Now click the “Configure” button in the middle of the screen and configure your source control. You’ll need to configure a few thinks like the “Repository Type”. This will vary based on the type of repository you select. For the sample, I’ll be using “Azure DevOps Git” as my repository.

On this step, you’ll need to configure your Organization, Project Name, Repository Name, Collaboration Branch and most importantly your Publish Branch. Note: if your branch already has existing resources then they will be imported. If you do not want them imported then “uncheck” the checkbox.

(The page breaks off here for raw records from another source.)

-- ==== Sys2Proof/Machine/Bytes.lean ====
section
/-! DEFINITION. Little-endian fields in payloads, records and sections (R7), two's complement, saturation, CRC-32. -/

namespace Sys2Proof.Machine

/-- `x` in `n` little-endian bytes (R7). -/
def le : Nat → Nat → List Byte
  | 0, _ => []
  | n + 1, x => BitVec.ofNat 8 x :: le n (x / 256)

/-- The number that little-endian bytes spell (R7). -/
def leNat : List Byte → Nat
  | [] => 0
  | b :: bs => b.toNat + 256 * leNat bs

/-- Field of `n` bytes at offset `o`; bytes beyond the end read as zero. -/
def rd (d : List Byte) (o n : Nat) : Nat := leNat ((d.drop o).take n)

/-- A number of `bits` bits read as two's complement (R9). -/
def signed (bits x : Nat) : Int :=
  if x % 2 ^ bits < 2 ^ (bits - 1) then (x % 2 ^ bits : Nat) else (x % 2 ^ bits : Nat) - (2 ^ bits : Int)

/-- Signed field of `n` bytes at offset `o`. -/
def rdS (d : List Byte) (o n : Nat) : Int := signed (8 * n) (rd d o n)

/-- A signed number in `n` bytes, two's complement. -/
def leS (n : Nat) (x : Int) : List Byte := le n (x % (2 ^ (8 * n) : Nat)).toNat

/-- `n` zero bytes: a reserved field (R8). -/
def zeros (n : Nat) : List Byte := List.replicate n 0

/-- A number limited to `n` bits, saturating. -/
def satN (bits x : Nat) : Nat := min x (2 ^ bits - 1)

/-- Saturation to a signed 32-bit value. -/
def satI32 (x : Int) : Int := max (-2147483648) (min 2147483647 x)

/-- A counter of `bits` bits that wraps (R431). -/
def wrapAdd (bits x k : Nat) : Nat := (x + k) % 2 ^ bits

/-- The bit vector of `n` bits a Boolean list spells, first element bit 0. -/
def bitsOf : List Bool → Nat
  | [] => 0
  | b :: bs => (if b then 1 else 0) + 2 * bitsOf bs

/-- A Boolean as a field value. -/
def b2n (b : Bool) : Nat := if b then 1 else 0

/-- Clear bits `m` of `x`. -/
def clearBits (x m : Nat) : Nat := x - (x &&& m)

/-- Pad with zero bytes to a multiple of four (R468). -/
def pad4 (d : List Byte) : List Byte := d ++ zeros ((4 - d.length % 4) % 4)

/-- One step of the reflected CRC-32. -/
def crcBit (c : Nat) : Nat := if c % 2 = 1 then (c / 2) ^^^ 0xEDB88320 else c / 2

/-- `n` steps of the reflected CRC-32. -/
def crcBits : Nat → Nat → Nat
  | 0, c => c
  | n + 1, c => crcBits n (crcBit c)

/-- CRC-32 register after the bytes. -/
def crcFold : Nat → List Byte → Nat
  | c, [] => c
  | c, b :: bs => crcFold (crcBits 8 (c ^^^ b.toNat)) bs

/-- CRC-32 with the IEEE 802.3 polynomial (R58, R329). -/
def crc32 (d : List Byte) : Nat := crcFold 0xFFFFFFFF d ^^^ 0xFFFFFFFF

end Sys2Proof.Machine
end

Once configured, your Source Control settings should look similar to this:

As you are building your data factories, linked services, pipelines, data flows, etc, you’ll need to publish them. Each time you publish, your changes will be committed to the “publish” branch in your source control. This is the branch you’ll use in your CI/CD pipeline to deploy to QA and PROD.

Conclusion

This blog delved into lessons learned from ARM Template deployments. Then it walked through the process of creating an Azure Data Factory for your Dev environment. It asked you to repeat the process since we’ll need two data factories when we build out the CI/CD pipeline. Finally, it walked through setting up source control on the data factory in your dev environment.

Part 2 will setup a sample storage account, show you how to setup and configure your linked services, and then build a sample copy tool in your Dev environment. Once those steps are completed, we’ll be ready to build out the CI/CD in Part 3 of this blog.